For Annika Knutsson, the race director of the Göteborgsvarvet Half Marathon, March 11 was a day on which everything was turned upside down. It was then that the decision was made to cancel this year’s race. The event, which each year attracts 80,000 runners who participate in at least one of the races during the week, as well as hundreds of thousands of spectators, usually fills the streets of Gothenburg.
“This event means so much, both for the runners and for the city, so it was a really tough decision to make. At the same time, however, we had already begun planning to organise virtual races – this just sped up the process”, explains Annika Knutsson.

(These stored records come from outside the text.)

-- ==== Sys2Proof/Machine/Fence.lean ====
section
/-! DEFINITION. Tenant fences: point rights by class (R81 to R85), how refusals are counted (R84, R105), and the record's
TENANT_CLASS bits they judge by (Table 4.4). -/
namespace Sys2Proof.Machine

/-- TENANT_CLASS.CFG. -/
def tcCfg (tc : BitVec 16) : Bool := tc.getLsbD 15
/-- TENANT_CLASS.CMD. -/
def tcCmd (tc : BitVec 16) : Bool := tc.getLsbD 11
/-- EGRESS, LIFT_FS or LIFE. -/
def tcPriv (tc : BitVec 16) : Bool := tc.getLsbD 10 || tc.getLsbD 9 || tc.getLsbD 8
/-- BILLING. -/
def tcBill (tc : BitVec 16) : Bool := tc.getLsbD 7
/-- SHARED. -/
def tcShared (tc : BitVec 16) : Bool := tc.getLsbD 6
/-- TENANT. -/
def tcTenant (tc : BitVec 16) : Nat := nfld tc.toNat 0 6

/-- FENCE.RIGHTSc. Classes above 6 have no register and no right. -/
def Half.rights (m : Half) (c : Nat) : Word := if c ≤ 6 then m.rd (rFenceRights c) else 0

/-- R81: the point is visible to the stamp. -/
def Half.visible (m : Half) (tc : BitVec 16) (st : Stamp) : Bool :=
  let read := fld (m.rights (stampClass st)) 0 2
  tcCfg tc && (decide (read = 2) || (decide (read = 1) && (decide (tcTenant tc = stampTenant st) || tcShared tc)))

/-- R82: a right (3 FORCE, 4 PRIV, 5 BILL) of a RIGHTS word; a class with read scope OWN has none of the three. -/
def granted (r : Word) (i : Nat) : Bool := flag r i && decide (fld r 0 2 ≠ 1)

/-- R81, R82: the write rights of a stamp over a point of these class bits, at a level. -/
def Half.mayWrite (m : Half) (tc : BitVec 16) (st : Stamp) (level : Nat) : Bool :=
  let r := m.rights (stampClass st)
  flag r 2
    && (if level = 0 then granted r 3 else decide (fld r 12 5 ≤ level))
    && (!tcPriv tc || granted r 4)
    && (!tcBill tc || granted r 5)
    && (decide (fld r 0 2 ≠ 1) || (decide (tcTenant tc = stampTenant st) && !tcShared tc))

/-- R84, R85: the Fence's answer to a read, as a status of Table 3.7. -/
def Half.fenceRead (m : Half) (tc : BitVec 16) (st : Stamp) : Nat := if m.visible tc st then 0 else 6

/-- R84, R85, R121: the Fence's answer to a write or relinquish at a level; level 17 is for LOCAL and OWNER alone. -/
def Half.fenceWrite (m : Half) (tc : BitVec 16) (st : Stamp) (level : Nat) : Nat :=
  if !m.visible tc st then 6
  else if !m.mayWrite tc st level then 3
  else if level = 17 ∧ 1 < stampClass st then 3
  else 0

/-- What a port has recorded at reset. -/
def rateReset : PortRate := ⟨⟨0, 0⟩, none, [], none, 0⟩

/-- One second and one millisecond of the half's free-running counter. -/
def oneSec : Nat := 1000000000
/-- One millisecond. -/
def oneMs : Nat := 1000000

/-- An instant lies at least a span back, or there was none. -/
def Half.passed (m : Half) (since : Option Nat) (span : Nat) : Bool :=
  match since with
  | none => true
  | some t => decide (t + span ≤ m.up)

/-- The instants of a list that lie in the second that ends now. -/
def lastSecond (now : Nat) (l : List Nat) : List Nat := l.filter (fun t => decide (now < t + oneSec))

/-- R104: one more drop at a port: the drops of the last second, and whether the port's event is due. -/
def Half.dropNow (m : Half) (x : PortRate) : PortRate × Bool :=
  let due := m.passed x.rlAt oneSec
  ({ x with rlDrops := lastSecond m.up x.rlDrops ++ [m.up], rlAt := if due then some m.up else x.rlAt }, due)

/-- The event bookkeeping of a port. -/
def Half.rate (m : Half) (i : Nat) : PortRate := sget rateReset m.rates i

/-- Writes the event bookkeeping of a port. -/
def Half.setRate (m : Half) (i : Nat) (x : PortRate) : Half := { m with rates := sset rateReset m.rates i x }

/-- A point address as the parameters of events and the payloads of IPP hold it: module address, then point index. -/
def pointAddr (module_ point : Nat) : Nat := module_ + point * 2 ^ 16

/-- R78, R101: a frame or request dropped at a port is counted there. -/
def Half.portRefused (m : Half) (i : Nat) : Half := m.stick (rPortsRefuse i) 1

/-- R84, R105: a refused point access is counted in FENCE.REFUSE_CNT and at its port, and with REFUSE_EVT set records event
0x0707 once per second and port at most. -/
def Half.fenceRefused (m : Half) (st : Stamp) (addr status : Nat) : Half :=
  let i := stampPort st
  let m1 := (m.stick rFenceRefuseCnt 1).portRefused i
  if m1.rdB rFenceCtrl 0 then
    let x := m1.rate i
    if m1.passed x.refAt oneSec then
      (m1.setRate i { x with refAt := some m1.up, refCnt := 0 }).ev 0x0707 i (x.refCnt + 1) addr status
    else m1.setRate i { x with refCnt := x.refCnt + 1 }
  else m1

end Sys2Proof.Machine
end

In Gothenburg’s role as European Capital of Smart Tourism, digitalisation has been a priority area. For this reason, there has been great interest in the development of virtual events, concerts and other cultural experiences. Another example is El Sistema’s Side by Side music camp, which last year attracted more than 2,000 participants to Gothenburg from all around the world. This, too, will be held digitally this year.
With regard to virtual races, Europe currently lags behind USA, where these have become relatively common in recent years. Göteborgsvarvet Virtual Race 21k was one of the first large-scale such events to be held on this continent.

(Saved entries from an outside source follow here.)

/-- R26, R297: a binding's drive code or CAN frame goes to its target at once, and a drive that a sheaf holds for the terminal is
discarded. -/
def Half.reflexIssue (m : Half) (y : View) (w : List Word) : Half :=
  let i := rPoint w
  match m.reflexOut i with
  | none => m
  | some d =>
    if bKind d = 1 then
      let t := bByte d 8
      let m1 := { m with uio := { m.uio with held := m.uio.held.filter (fun x => decide (x.term ≠ t)) } }
      m1.driveNow y t (w.getD 7 0) 0 (some i) false none
    else
      let x := (toField d (recType (m.pt i)) ((normalise (recType (m.pt i)) (rValue w)).getD 0)).1
      let b := (m.prio i).outb
      (({ m with uio := { m.uio with rfxSent := sput m.uio.rfxSent b (word x) } }).canOut d x)

/-- R26: a fired binding drives where its level precedes or equals the active level and a half holds a valid lease. -/
def Half.reflexFire (m : Half) (y : View) (k : Nat) : Half :=
  let w := (m.reflex k).words
  if m.activeLevel (rPoint w) < rLevel w then (m.reflexBlocked k 1).reflexLast k false
  else if !y.any then (m.reflexBlocked k 2).reflexLast k false
  else (m.reflexIssue y w).reflexLast k true

/-- R133: the write of a binding that has fired, or that relinquishes. -/
def reflexWrite (k : Nat) (w : List Word) (relinq : Bool) : PWrite :=
  ⟨rPoint w, rLevel w, relinq, false, rValue w, none, localStamp, .reflex k⟩

/-- R27, R133, R296: bindings that fire, and bindings that relinquish, act together, in binding order; their writes go ahead of
the queue. DESIGN CHOICE (log entry 68): they go ahead of earlier reflex writes that are still queued too. -/
def Half.reflexAct (m : Half) (y : View) (fire rel : List Nat) : Half :=
  let all := (m.uio.rfx.map (·.1)).filter (fun k => decide (k ∈ fire) || decide (k ∈ rel))
  let ws := all.map (fun k => reflexWrite k (m.reflex k).words (decide (k ∈ rel)))
  (fire.foldl (fun m k => m.reflexFire y k) m).updP (fun p => { p with queue := ws ++ p.queue })

/-- The matrix operates (Table 11.7, Table 2.6). -/
def Half.rfxOn (m : Half) : Bool := m.on 0x0E0 && m.rdB rRfxCtrl 0

/-- The enabled bindings of a source. -/
def Half.reflexOf (m : Half) (kind src : Nat) : List (Nat × Reflex) :=
  m.uio.rfx.filter (fun e => rEn e.2.words && decide (rKind e.2.words = kind) && decide (rSource e.2.words = src))

/-- R295, R296: an accepted edge of a terminal. -/
def Half.reflexEdge (m : Half) (y : View) (t : Nat) (level : Bool) : Half :=
  if !m.rfxOn then m
  else
    let want := if level then 1 else 2
    let l := m.reflexOf 1 t
    let hit (e : Nat × Reflex) : Bool := decide (rEdge e.2.words = want) || decide (rEdge e.2.words = 3)
    m.reflexAct y ((l.filter hit).map (·.1)) ((l.filter (fun e => !hit e && rFollow e.2.words)).map (·.1))

/-- R295, R296: a frame has been stored in a CAN object; data holds its data bytes. -/
def Half.reflexCan (m : Half) (y : View) (c o : Nat) (data : List Byte) : Half :=
  if !m.rfxOn then m
  else
    let x := word (leAt data 0 4)
    let l := m.reflexOf 2 (c * 2 ^ 12 + o)
    let hit (e : Nat × Reflex) : Bool :=
      decide (x &&& e.2.words.getD 5 0 = e.2.words.getD 4 0 &&& e.2.words.getD 5 0)
    m.reflexAct y ((l.filter hit).map (·.1)) ((l.filter (fun e => !hit e && rFollow e.2.words)).map (·.1))

/-- R287: the level of a terminal from its comparator's: INVERT inverts it. -/
def Half.uioLevel (m : Half) (t : Nat) (comp : Bool) : Bool := if flag (m.modeWord t) 4 then !comp else comp

/-- UIO_EDGE_ACCEPT (R287): a level of the comparator that has persisted is accepted. -/
def Half.uioEdge (m : Half) (y : View) (t : Nat) (comp : Bool) : Half :=
  let g := t / 16
  let n := t % 16
  let k := m.uioMode t
  let level := m.uioLevel t comp
  if ¬(k = 5 ∨ k = 6) ∨ (m.term t).settling ∨ !m.uioOn t ∨ m.rdB (rUiogLevel g) n = level then m
  else
    let m1 := m.wrB (rUiogLevel g) n level
    let m2 := if k = 6 ∧ level then m1.count (rUiogCnt g n) 1 (0x050 + g) 1 else m1
    let m3 := m2.reflexEdge y t level
    (m3.updTerm t (fun x => { x with at3 := some m3.up })).uioPresent y t 3 (word level.toNat) m3.tai

/-- R283: the new mode starts; a comparator's level at that time is taken as accepted, with no edge. -/
def Half.settleEnd (m : Half) (t : Nat) (comp : Bool) : Half :=
  if (m.term t).settling then
    let m1 := m.updTerm t (fun x => { x with settling := false })
    if m1.uioMode t = 5 ∨ m1.uioMode t = 6 then m1.wrB (rUiogLevel (t / 16)) (t % 16) (m1.uioLevel t comp) else m1
  else m

/-- R291: an OD switch that conducts more than 300 mA turns off; the third trip in a row latches it off. ma is the drain current. -/
def Half.odTrip (m : Half) (y : View) (t ma : Nat) : Half :=
  let x := m.term t
  if ma ≤ 300 ∨ m.uioMode t ≠ 10 ∨ x.settling ∨ m.harmless y t ∨ m.rdN (rUiogDrv (t / 16) (t % 16)) = 0 ∨ x.offAt.isSome then m
  else
    let m1 := ((m.updTerm t (fun x => { x with trips := x.trips + 1, offAt := some m.up })).irq (0x050 + t / 16) 2)
    if 3 ≤ x.trips + 1 then
      (m1.setFault y t 7).ev 0x0D03 t ma 0 0
    else m1.setFault y t 5

/-- R291: a second after a trip the switch is switched on again if the drive is still 1. -/
def Half.odRetry (m : Half) (t : Nat) : Half :=
  if (m.term t).offAt.any (fun a => decide (a + oneSec ≤ m.up)) ∧ m.uioFault t ≠ 7 ∧ m.rdN (rUiogDrv (t / 16) (t % 16)) = 1 then
    m.updTerm t (fun x => { x with offAt := none })
  else m

/-- R291: the width of a STRIKE_PULSE has passed: the switch turns off. -/
def Half.pulseEnd (m : Half) (y : View) (t : Nat) : Half :=
  if (m.term t).pulse.any (fun e => decide (e.1 + e.2 * oneMs ≤ m.up)) then m.driveNow y t 0 0 none false none else m

/-- R290: one ms of a change that RATE limits: the applied code moves on towards the commanded one. -/
def Half.rateStep (m : Half) (y : View) (t : Nat) : Half :=
  if !m.isOutput t then m
  else
    let x := m.term t
    let (c, clamp) := m.limitDrive t x.cmd.toNat
    if c = m.rdN (rUiogDrv (t / 16) (t % 16)) then m
    else
      let m1 := m.setDrv t c
      let m2 := if c = 0 ∧ m.uioMode t = 10 then (m1.updTerm t (fun x => { x with trips := 0, offAt := none })).setFault y t 0 else m1
      match x.src with
      | some i => m2.pointFlag y i 4 clamp
      | none => m2

/-- R284: an output stage leaves its harmless state: it drives the resolved value of the terminal's output binding, or DRVn. -/
def Half.uioResume (m : Half) (y : View) (t : Nat) : Half :=
  match m.ptab.outB.find? (fun e => bEn e.2 && decide (bKind e.2 = 1) && decide (bByte e.2 8 = t)) with
  | some e => if m.isOutput t then m.outIssue y e.1 else m
  | none => m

As always, the distance was 21.1 kilometres, and the registered participants had to run this distance during the weekend of May 15–17. With the help of a downloaded app, the distance run was registered on the runners’ mobile phones or GPS watches.
A total of 3,336 runners, from 24 different countries, completed the race. Together, they ran a combined distance of 70,643 kilometres, and the fastest times were 1:10:30 for men and 1:19:24 for women.
“It worked really well – particularly considering that this was the first time. We will continue to arrange virtual races at various points in the future, and with different distances. This is something we believe the runners will want to be involved in”, says Annika Knutsson.
The hope is that the Göteborgsvarvet Half Marathon will return in 2021, once again filling the streets of Gothenburg with runners and spectators over the course of an intensive week in May. “Yes, we really hope this will be possible. The virtual race is a good complement, and is good both for public health and for the race, but it cannot replace running together in front of a large crowd of spectators. In 2021, Gothenburg will be celebrating its 400th anniversary, so we will be arranging both the regular Göteborgsvarvet Half Marathon and a special full-length marathon in September, for which several thousand runners have already registered.”